### TASK INPUT
/-- The two measurements of a run agree within its tolerance (R569). -/
def calAgrees (item : Nat) (obs : CalObs) : Bool :=
  match item with
  | 0 => decide ((obs.first.1 - obs.second.1).natAbs ≤ 20 ∧ (obs.first.2 - obs.second.2).natAbs ≤ 20)
  | 1 => decide ((obs.first.1 - obs.second.1).natAbs ≤ 50000)
  | _ => decide ((obs.codes1.1 - obs.codes2.1).natAbs ≤ 8 ∧ (obs.codes1.2 - obs.codes2.2).natAbs ≤ 8)

/-- The mean of two measurements; which way a half rounds is free (R569). -/
def calMean (up : Bool) (a b : Int) : Int := (a + b + (if up then 1 else 0)) / 2

/-- The new user delta of a run, or none when it lies outside its bound (R569). -/
def State.calDelta (s : State) (item w : Nat) (obs : CalObs) : Option Word :=
  let up := decide (Config.freeNat s.draws % 2 = 1)
  let m1 := calMean up obs.first.1 obs.second.1
  let m2 := calMean up obs.first.2 obs.second.2
  let f := s.reg (Reg.calFact w)
  if item = 1 then
    let d := m1 - sx 32 f.toNat
    if d.natAbs ≤ 20000000 then some (wd (ux 32 d)) else none
  else
    let fl := if item = 0 then (fld f 15 0 : Int) else sx 16 (fld f 15 0)
    let fh := if item = 0 then (fld f 31 16 : Int) else sx 16 (fld f 31 16)
    let d1 := m1 - fl
    let d2 := m2 - fh
    let b1 := if item = 0 then 2000 else 20000
    let b2 := if item = 0 then 2000 else 512
    if d1.natAbs ≤ b1 ∧ d2.natAbs ≤ b2 then some (wd (ux 16 d1 + 0x10000 * ux 16 d2)) else none

/-- A run measured a delta within its bound: it is written, and its age restarts. -/
def calWritten (r : CalRun) (v : Word) (s : State) : State :=
  let w := calWin r.item r.index
  let s := setUser r.item w v s
  let s := setTim { s.tim with ages := tabSet w s.now s.tim.ages } s
  endCal r .ok (if r.item = 1 then refreshHoldCal (setBinValid r.index true s) else s)

/-- CAL_DONE (R568, R569): the run of a calibration fid ends. -/
def doCalDone (item index : Nat) (obs : CalObs) (s : State) : State :=
  match s.calCurrent (calFid item) with
  | none => s
  | some r =>
    if r.item ≠ item ∨ r.index ≠ index then s
    else if !obs.quiet || !s.calQuiet item index obs.quiet then endCal r .notQuiescent s
    else if !calAgrees item obs then endCal r .calDisagree s
    else
      match s.calDelta item (calWin item index) obs with
      | none => endCal r .badField s.draw
      | some v => calWritten r v s.draw

def execCalDone (item index : Nat) (obs : CalObs) (s : State) : Host.Outcome State Fault Refusal := run (doCalDone item index obs) s
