-- ==== Sys2Proof/Machine/Fabric.lean ====
section
/-! DEFINITION. Accesses over the control fabric: register reads and writes by access type (R14 to R19), BAR0 (R614, R615), and the other targets of the
address map (R13, R662 to R666). -/

namespace Sys2Proof.Machine

open Sys2Proof

/-! Register writes -/

/-- A write outside Bring-up, Service and Maintenance is ignored (R707, R766); in Lockdown one to an event register still clears its bits (R751). -/
def State.takesWrite (s : State) (l : Loc) : Bool := s.workMode || (decide (l.row.acc = .w1c) && decide (s.mode = .lockdown))

/-- A PWR register (R758, R764, R766): out of range, a write is ignored; BELAY_STEP_LIMIT shows BAD_FIELD. -/
def pwrWrite (l : Loc) (a : Nat) (v : Word) (s : State) : State :=
  if !s.takesWrite l then s
  else if a = Reg.pwrBelayCfg ∧ (fld v 5 0 < 5 ∨ 60 < fld v 5 0) then s.setF Reg.pwrStatus 23 16 (statusCode .badField)
  else if a = Reg.pwrIdleHold ∧ (fld v 15 0 < 1 ∨ 60000 < fld v 15 0) then s
  else if a = Reg.pwrTempLimit ∧ (fld v 7 0 < 60 ∨ (if Config.orderingE then 105 else 100) < fld v 7 0) then s
  else plainWrite l a v s

/-- A register of a destination window (R204, R240, R247); `d` is the DEST code. -/
def destWrite (m : Master) (d : Nat) (l : Loc) (a : Nat) (v : Word) (s : State) : State :=
  if l.off = 8 then armCtrlWrite m d v s
  else if l.off = 4 ∨ l.off = 0xC ∨ l.off = 0x10 then
    (if s.destHeld d then setResult d .stateConflict s else s.setReg a (merge l.row.mask (s.reg a) v))
  else if destIsStrand d && decide (l.off = 0x20 ∨ l.off = 0x24) then s
  else plainWrite l a v s

/-- A SYS register: SYS_CTRL (R666), FAB_LOCK_LIMIT in its range (R678), the rest plain. -/
def sysWrite (m : Master) (l : Loc) (a : Nat) (v : Word) (s : State) : State :=
  if a = Reg.sysCtrl then sysCtrlWrite m v s
  else if a = Reg.fabLockLimit ∧ (fld v 14 0 < 2560 ∨ 16384 < fld v 14 0) then s
  else plainWrite l a v s

/-- A register whose write stages to a shadow context, or whose block gives a write a meaning of its own; `t` is the tenancy it acts for. -/
def engineWrite (t : Nat) (l : Loc) (a : Nat) (v : Word) (s : State) : State :=
  if l.row.acc = .rws then rwsWrite t none a v l s
  else
    match l.kind with
    | .sbd => if l.off = 0xC8 then tblLoadWrite l.i v s else if l.off = 0xC4 then tblDataWrite l.i v s else plainWrite l a v s
    | .cmp => if l.off = 0x44 then cpDataWrite l.i v s else plainWrite l a v s
    | .layer => if l.off = 0x38 then flipWrite t (layerNo l.i l.j) v s else plainWrite l a v s
    | .scn => if l.off = 0x28 then tableLoadWrite t none l.i v s else plainWrite l a v s
    | _ => plainWrite l a v s

/-- A write of a located register that has passed the gate (R14): by the block's own rule where it has one. -/
def regWriteBody (m : Master) (l : Loc) (a : Nat) (v : Word) (s : State) : State :=
  let t := s.actsFor m ((windowObj l).getD 0)
  match l.kind with
  | .sys => sysWrite m l a v s
  | .ten => tenWrite l a v s
  | .pwr => pwrWrite l a v s
  | .tmb => tmbWrite l a v s
  | .calStrand => if l.off = 4 then userWrite 0 l.i (a - 4) v s else s
  | .calRate => if l.off = 4 then userWrite 1 l.i (a - 4) v s else s
  | .calSensor => if l.off = 4 then userWrite 2 0 (a - 4) v s else s
  | .calRefsync => if l.off = 4 then userWrite 3 0 (a - 4) v s else s
  | .str => strandWrite l a v s
  | .bight => if l.off = 0 then bightCtrlWrite l.i v s else plainWrite l a v s
  | .dpSb => if l.off = 0 then dpCtrlWrite l.i v s else if s.dpOn l.i then plainWrite l a v s else s
  | .edid => edidWrite l a v s
  | .wir => wirWrite l a v s
  | .ethIf => ethIfWrite l a v s
  | .msc => mscWrite l a v s
  | .splGlobal => if l.off = 0x10 then doSplTake m v s else if l.off = 0x14 then doSplCancel m v s else s
  | .splStrand => destWrite m (destStrand l.i) l a v s
  | .splEo => destWrite m l.i l a v s
  | .fst => fstWrite l a v s
  | .fstCh => fstWrite l a v s
  | .fstTen => fstWrite l a v s
  | .audDom => domWrite t l.i l a v s
  | .amo => amoWrite t l.i l a v s
  | .sap => sapWrite l.i l a v s
  | .ai => aiWrite l.i l a v s
  | .ao => aoWrite l.i l a v s
  | .src => srcWrite l.i l a v s
  | .agrp => agrpWrite ((masterTenancy m).getD (l.i / 64)) l.i l a v s
  | .fidHook => if l.off < 8 then hookWinWrite l.i l.j a v s else plainWrite l a v s
  | .recs =>
    if l.off = 0x24 then ownerCtrlWrite v s
    else if s.takesWrite l then plainWrite l a v s
    else s
  | _ => engineWrite t l a v s

/-- A 32-bit register write by a master, through the gate (R14, R18, R19). -/
def regWrite (m : Master) (a : Nat) (v : Word) (s : State) : State := gatedWrite m a (fun l s => regWriteBody m l a v s) s

/-! Register reads -/

/-- A count shown for a reader covers what it owns; a fid's or the debug port's covers everything (R239). -/
def State.ownsAs (s : State) (m : Master) (c : Nat) : Bool :=
  match m with
  | .tenancy t => decide (s.owner c = some t)
  | _ => true

/-- Every destination: the egress ports, then the egress strands. -/
def allDests : List Nat := List.range 1024 ++ (List.range 128).map destStrand

/-- SPL_ARMED_NOW (R239): destinations in ARMED, PREROLL, DECIDED or DEFERRED. -/
def State.armedNow (s : State) (m : Master) : Nat :=
  (allDests.filter (fun d => s.ownsAs m (objDest d) && decide (1 ≤ s.destState d ∧ s.destState d ≤ 4))).length

/-- SPL_PROMOTED_NOW (R239): promoted egress strands. -/
def State.promotedNow (s : State) (m : Master) : Nat := (s.spl.promos.filter (fun p => s.ownsAs m (objDest (destStrand p.1)))).length

/-- Destinations of a tenancy in states `lo` to `hi`. -/
def State.destsIn (s : State) (t lo hi : Nat) : Nat :=
  (allDests.filter (fun d => decide (s.owner (objDest d) = some t) && decide (lo ≤ s.destState d ∧ s.destState d ≤ hi))).length

/-- TEN_PRE_STATUS (chapter 6, registers): destinations in PREROLL or DECIDED, and in DEFERRED. -/
def State.preStatusWord (s : State) (t : Nat) : Word := wd (s.destsIn t 2 3 + 0x800 * s.destsIn t 4 4)

/-- A rate in kB/s as a register shows it, in MB/s. -/
def mbWord (kb : Nat) : Word := wd (kb / 1000)

/-- What the device has committed, its copy included; 0 out of service (R453). -/
def State.committedAll (s : State) : Nat := if s.storeOn then s.committed + s.copyCharge else 0

/-- PWR_BELAY_STATUS (R766). -/
def State.belayWord (s : State) : Word :=
  let prio := if s.pwr.reqs.any (fun r => decide (r.prio = 0)) then 1 else if s.pwr.reqs.any (fun r => decide (r.prio = 1)) then 2
    else if s.pwr.reqs.isEmpty then 0 else 3
  wd (min 0xFFF s.stepsNow + 0x10000 * min 255 s.pwr.reqs.length + 0x1000000 * prio)

/-- Words of the FST block that are computed on a read (R450, R453, R456, R475). -/
def State.fstView (s : State) (a : Nat) : Word :=
  if a = Reg.fstStatus then setFld (s.reg a) 3 3 (b2n (decide (s.budget < s.committedAll)))
  else if a = Reg.fstPeak then mbWord (s.peakWithout none)
  else if a = Reg.fstBudget then mbWord s.budget
  else if a = Reg.fstCommit then mbWord s.committedAll
  else if a = Reg.fstScrubLast then s.scrubHours
  else s.reg a

/-- Words of an FST tenancy window that are computed on a read (R440, R452, R453). -/
def State.fstTenView (s : State) (t off a : Nat) : Word :=
  if off = 8 then mbWord (s.tenLimitOf s.budget t)
  else if off = 0xC then mbWord (s.tenCommitted t)
  else if off = 0x24 then setFld (s.reg a) 31 16 (min 0xFFFF (s.devFree t / 0x100000))
  else s.reg a
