-- ==== Sys2Proof/Machine/Step.lean ====
section
/-! DEFINITION. One step: the command at the front of the queue is carried out; on an empty queue the block idles for one nanosecond. -/

namespace Sys2Proof.Machine

open Sys2Proof

/-- The block with the rest of its queue. -/
def State.withPending (s : State) (l : List Instr) : State := { s with pending := l }

/-- Nothing waits: the system counter, which counts nanoseconds (R547), goes on by one where it runs; in Off, Reset and sleep it does not. -/
def idle (s : State) : State :=
  if s.mode = .off ∨ s.mode = .reset ∨ s.mode = .doze ∨ s.mode = .deepSleep then s.begin
  else { s.begin with now := s.now + 1 }

/-- One step. -/
def step (s : State) : Host.Outcome State Fault Refusal :=
  match s.pending with
  | [] => .next (idle s)
  | c :: rest => exec c (s.withPending rest)

/-- The state with the command that a word spells put at the front of its queue; unchanged where the word spells none. -/
def State.withFetchWord (s : State) (nbits w : Nat) : State :=
  match decodeTableWord nbits w with
  | none => s
  | some c => s.withPending (c :: s.pending)

end Sys2Proof.Machine
end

### TASK BRIEF
Go over the data above and copy every line that has the word "reqs" in it.

### RESULT
  let prio := if s.pwr.reqs.any (fun r => decide (r.prio = 0)) then 1 else if s.pwr.reqs.any (fun r => decide (r.prio = 1)) then 2
    else if s.pwr.reqs.isEmpty then 0 else 3
  wd (min 0xFFF s.stepsNow + 0x10000 * min 255 s.pwr.reqs.length + 0x1000000 * prio)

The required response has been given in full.